▸ Problem requirements: Given the listing below, the answer must be only the number of lines containing the string "params".

▸ Exercise data:

@[simp] theorem restoreAnswered_porn (e : RestoreEntry) (a : MemAnswer) (s : State) : (restoreAnswered e a s).porn = s.porn := by
  unfold restoreAnswered
  repeat' split
  all_goals simp
@[simp] theorem restoreAnswered_now (e : RestoreEntry) (a : MemAnswer) (s : State) : (restoreAnswered e a s).now = s.now := by
  unfold restoreAnswered
  repeat' split
  all_goals simp
@[simp] theorem restoreAnswered_hport (e : RestoreEntry) (a : MemAnswer) (s : State) : (restoreAnswered e a s).hport = s.hport := by
  unfold restoreAnswered
  repeat' split
  all_goals simp
@[simp] theorem restoreAnswered_mport (e : RestoreEntry) (a : MemAnswer) (s : State) : (restoreAnswered e a s).mport = s.mport := by
  unfold restoreAnswered
  repeat' split
  all_goals simp
@[simp] theorem restoreAnswered_regions (e : RestoreEntry) (a : MemAnswer) (s : State) : (restoreAnswered e a s).regions = s.regions := by
  unfold restoreAnswered
  repeat' split
  all_goals simp
@[simp] theorem restoreAnswered_params (e : RestoreEntry) (a : MemAnswer) (s : State) : (restoreAnswered e a s).params = s.params := by
  unfold restoreAnswered
  repeat' split
  all_goals simp
@[simp] theorem restoreAnswered_link (e : RestoreEntry) (a : MemAnswer) (s : State) : (restoreAnswered e a s).link = s.link := by
  unfold restoreAnswered
  repeat' split
  all_goals simp
@[simp] theorem restoreAnswered_readySeq (e : RestoreEntry) (a : MemAnswer) (s : State) : (restoreAnswered e a s).readySeq = s.readySeq := by
  unfold restoreAnswered
  repeat' split
  all_goals simp
@[simp] theorem restoreAnswered_choices (e : RestoreEntry) (a : MemAnswer) (s : State) : (restoreAnswered e a s).choices = s.choices := by
  unfold restoreAnswered
  repeat' split
  all_goals simp
@[simp] theorem restoreAnswered_pending (e : RestoreEntry) (a : MemAnswer) (s : State) : (restoreAnswered e a s).pending = s.pending := by
  unfold restoreAnswered
  repeat' split
  all_goals simp

@[simp] theorem storeFullAction_porn (v : Nat) (s : State) : (storeFullAction v s).porn = s.porn := by unfold storeFullAction; dsimp only; split <;> simp
@[simp] theorem storeFullAction_now (v : Nat) (s : State) : (storeFullAction v s).now = s.now := by unfold storeFullAction; dsimp only; split <;> simp
@[simp] theorem storeFullAction_hport (v : Nat) (s : State) : (storeFullAction v s).hport = s.hport := by unfold storeFullAction; dsimp only; split <;> simp
@[simp] theorem storeFullAction_mport (v : Nat) (s : State) : (storeFullAction v s).mport = s.mport := by unfold storeFullAction; dsimp only; split <;> simp
@[simp] theorem storeFullAction_regions (v : Nat) (s : State) : (storeFullAction v s).regions = s.regions := by unfold storeFullAction; dsimp only; split <;> simp
@[simp] theorem storeFullAction_tracker (v : Nat) (s : State) : (storeFullAction v s).tracker = s.tracker := by unfold storeFullAction; dsimp only; split <;> simp
@[simp] theorem storeFullAction_journal (v : Nat) (s : State) : (storeFullAction v s).journal = s.journal := by unfold storeFullAction; dsimp only; split <;> simp
@[simp] theorem storeFullAction_stack (v : Nat) (s : State) : (storeFullAction v s).stack = s.stack := by unfold storeFullAction; dsimp only; split <;> simp
@[simp] theorem storeFullAction_engine (v : Nat) (s : State) : (storeFullAction v s).engine = s.engine := by unfold storeFullAction; dsimp only; split <;> simp
@[simp] theorem storeFullAction_timer (v : Nat) (s : State) : (storeFullAction v s).timer = s.timer := by unfold storeFullAction; dsimp only; split <;> simp
@[simp] theorem storeFullAction_events (v : Nat) (s : State) : (storeFullAction v s).events = s.events := by unfold storeFullAction; dsimp only; split <;> simp
@[simp] theorem storeFullAction_link (v : Nat) (s : State) : (storeFullAction v s).link = s.link := by unfold storeFullAction; dsimp only; split <;> simp
@[simp] theorem storeFullAction_readySeq (v : Nat) (s : State) : (storeFullAction v s).readySeq = s.readySeq := by unfold storeFullAction; dsimp only; split <;> simp
@[simp] theorem storeFullAction_choices (v : Nat) (s : State) : (storeFullAction v s).choices = s.choices := by unfold storeFullAction; dsimp only; split <;> simp
@[simp] theorem storeFullAction_pending (v : Nat) (s : State) : (storeFullAction v s).pending = s.pending := by unfold storeFullAction; dsimp only; split <;> simp

@[simp] theorem timerAtEnable_porn (s : State) : (timerAtEnable s).porn = s.porn := by
  unfold timerAtEnable
  repeat' split
  all_goals simp
@[simp] theorem timerAtEnable_now (s : State) : (timerAtEnable s).now = s.now := by
  unfold timerAtEnable
  repeat' split
  all_goals simp
@[simp] theorem timerAtEnable_hport (s : State) : (timerAtEnable s).hport = s.hport := by
  unfold timerAtEnable
  repeat' split
  all_goals simp
@[simp] theorem timerAtEnable_mport (s : State) : (timerAtEnable s).mport = s.mport := by
  unfold timerAtEnable
  repeat' split
  all_goals simp
@[simp] theorem timerAtEnable_regions (s : State) : (timerAtEnable s).regions = s.regions := by
  unfold timerAtEnable
  repeat' split
  all_goals simp
@[simp] theorem timerAtEnable_admission (s : State) : (timerAtEnable s).admission = s.admission := by
  unfold timerAtEnable
  repeat' split
  all_goals simp
@[simp] theorem timerAtEnable_tracker (s : State) : (timerAtEnable s).tracker = s.tracker := by
  unfold timerAtEnable
  repeat' split
  all_goals simp
@[simp] theorem timerAtEnable_journal (s : State) : (timerAtEnable s).journal = s.journal := by
  unfold timerAtEnable
  repeat' split
  all_goals simp
@[simp] theorem timerAtEnable_stack (s : State) : (timerAtEnable s).stack = s.stack := by
  unfold timerAtEnable
  repeat' split
  all_goals simp
@[simp] theorem timerAtEnable_engine (s : State) : (timerAtEnable s).engine = s.engine := by
  unfold timerAtEnable
  repeat' split
  all_goals simp
@[simp] theorem timerAtEnable_events (s : State) : (timerAtEnable s).events = s.events := by
  unfold timerAtEnable
  repeat' split
  all_goals simp
@[simp] theorem timerAtEnable_params (s : State) : (timerAtEnable s).params = s.params := by
  unfold timerAtEnable
  repeat' split
  all_goals simp
@[simp] theorem timerAtEnable_link (s : State) : (timerAtEnable s).link = s.link := by
  unfold timerAtEnable
  repeat' split
  all_goals simp
@[simp] theorem timerAtEnable_readySeq (s : State) : (timerAtEnable s).readySeq = s.readySeq := by
  unfold timerAtEnable
  repeat' split
  all_goals simp
@[simp] theorem timerAtEnable_choices (s : State) : (timerAtEnable s).choices = s.choices := by
  unfold timerAtEnable
  repeat' split
  all_goals simp
@[simp] theorem timerAtEnable_pending (s : State) : (timerAtEnable s).pending = s.pending := by
  unfold timerAtEnable
  repeat' split
  all_goals simp

@[simp] theorem storeDlEnable_porn (v : Nat) (s : State) : (storeDlEnable v s).porn = s.porn := by unfold storeDlEnable; split <;> simp
@[simp] theorem storeDlEnable_now (v : Nat) (s : State) : (storeDlEnable v s).now = s.now := by unfold storeDlEnable; split <;> simp
@[simp] theorem storeDlEnable_hport (v : Nat) (s : State) : (storeDlEnable v s).hport = s.hport := by unfold storeDlEnable; split <;> simp
@[simp] theorem storeDlEnable_mport (v : Nat) (s : State) : (storeDlEnable v s).mport = s.mport := by unfold storeDlEnable; split <;> simp
@[simp] theorem storeDlEnable_regions (v : Nat) (s : State) : (storeDlEnable v s).regions = s.regions := by unfold storeDlEnable; split <;> simp
@[simp] theorem storeDlEnable_admission (v : Nat) (s : State) : (storeDlEnable v s).admission = s.admission := by unfold storeDlEnable; split <;> simp
@[simp] theorem storeDlEnable_tracker (v : Nat) (s : State) : (storeDlEnable v s).tracker = s.tracker := by unfold storeDlEnable; split <;> simp
@[simp] theorem storeDlEnable_journal (v : Nat) (s : State) : (storeDlEnable v s).journal = s.journal := by unfold storeDlEnable; split <;> simp
@[simp] theorem storeDlEnable_stack (v : Nat) (s : State) : (storeDlEnable v s).stack = s.stack := by unfold storeDlEnable; split <;> simp
@[simp] theorem storeDlEnable_engine (v : Nat) (s : State) : (storeDlEnable v s).engine = s.engine := by unfold storeDlEnable; split <;> simp
@[simp] theorem storeDlEnable_events (v : Nat) (s : State) : (storeDlEnable v s).events = s.events := by unfold storeDlEnable; split <;> simp
@[simp] theorem storeDlEnable_link (v : Nat) (s : State) : (storeDlEnable v s).link = s.link := by unfold storeDlEnable; split <;> simp
@[simp] theorem storeDlEnable_readySeq (v : Nat) (s : State) : (storeDlEnable v s).readySeq = s.readySeq := by unfold storeDlEnable; split <;> simp
@[simp] theorem storeDlEnable_choices (v : Nat) (s : State) : (storeDlEnable v s).choices = s.choices := by unfold storeDlEnable; split <;> simp
@[simp] theorem storeDlEnable_pending (v : Nat) (s : State) : (storeDlEnable v s).pending = s.pending := by unfold storeDlEnable; split <;> simp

▸ Task response: 2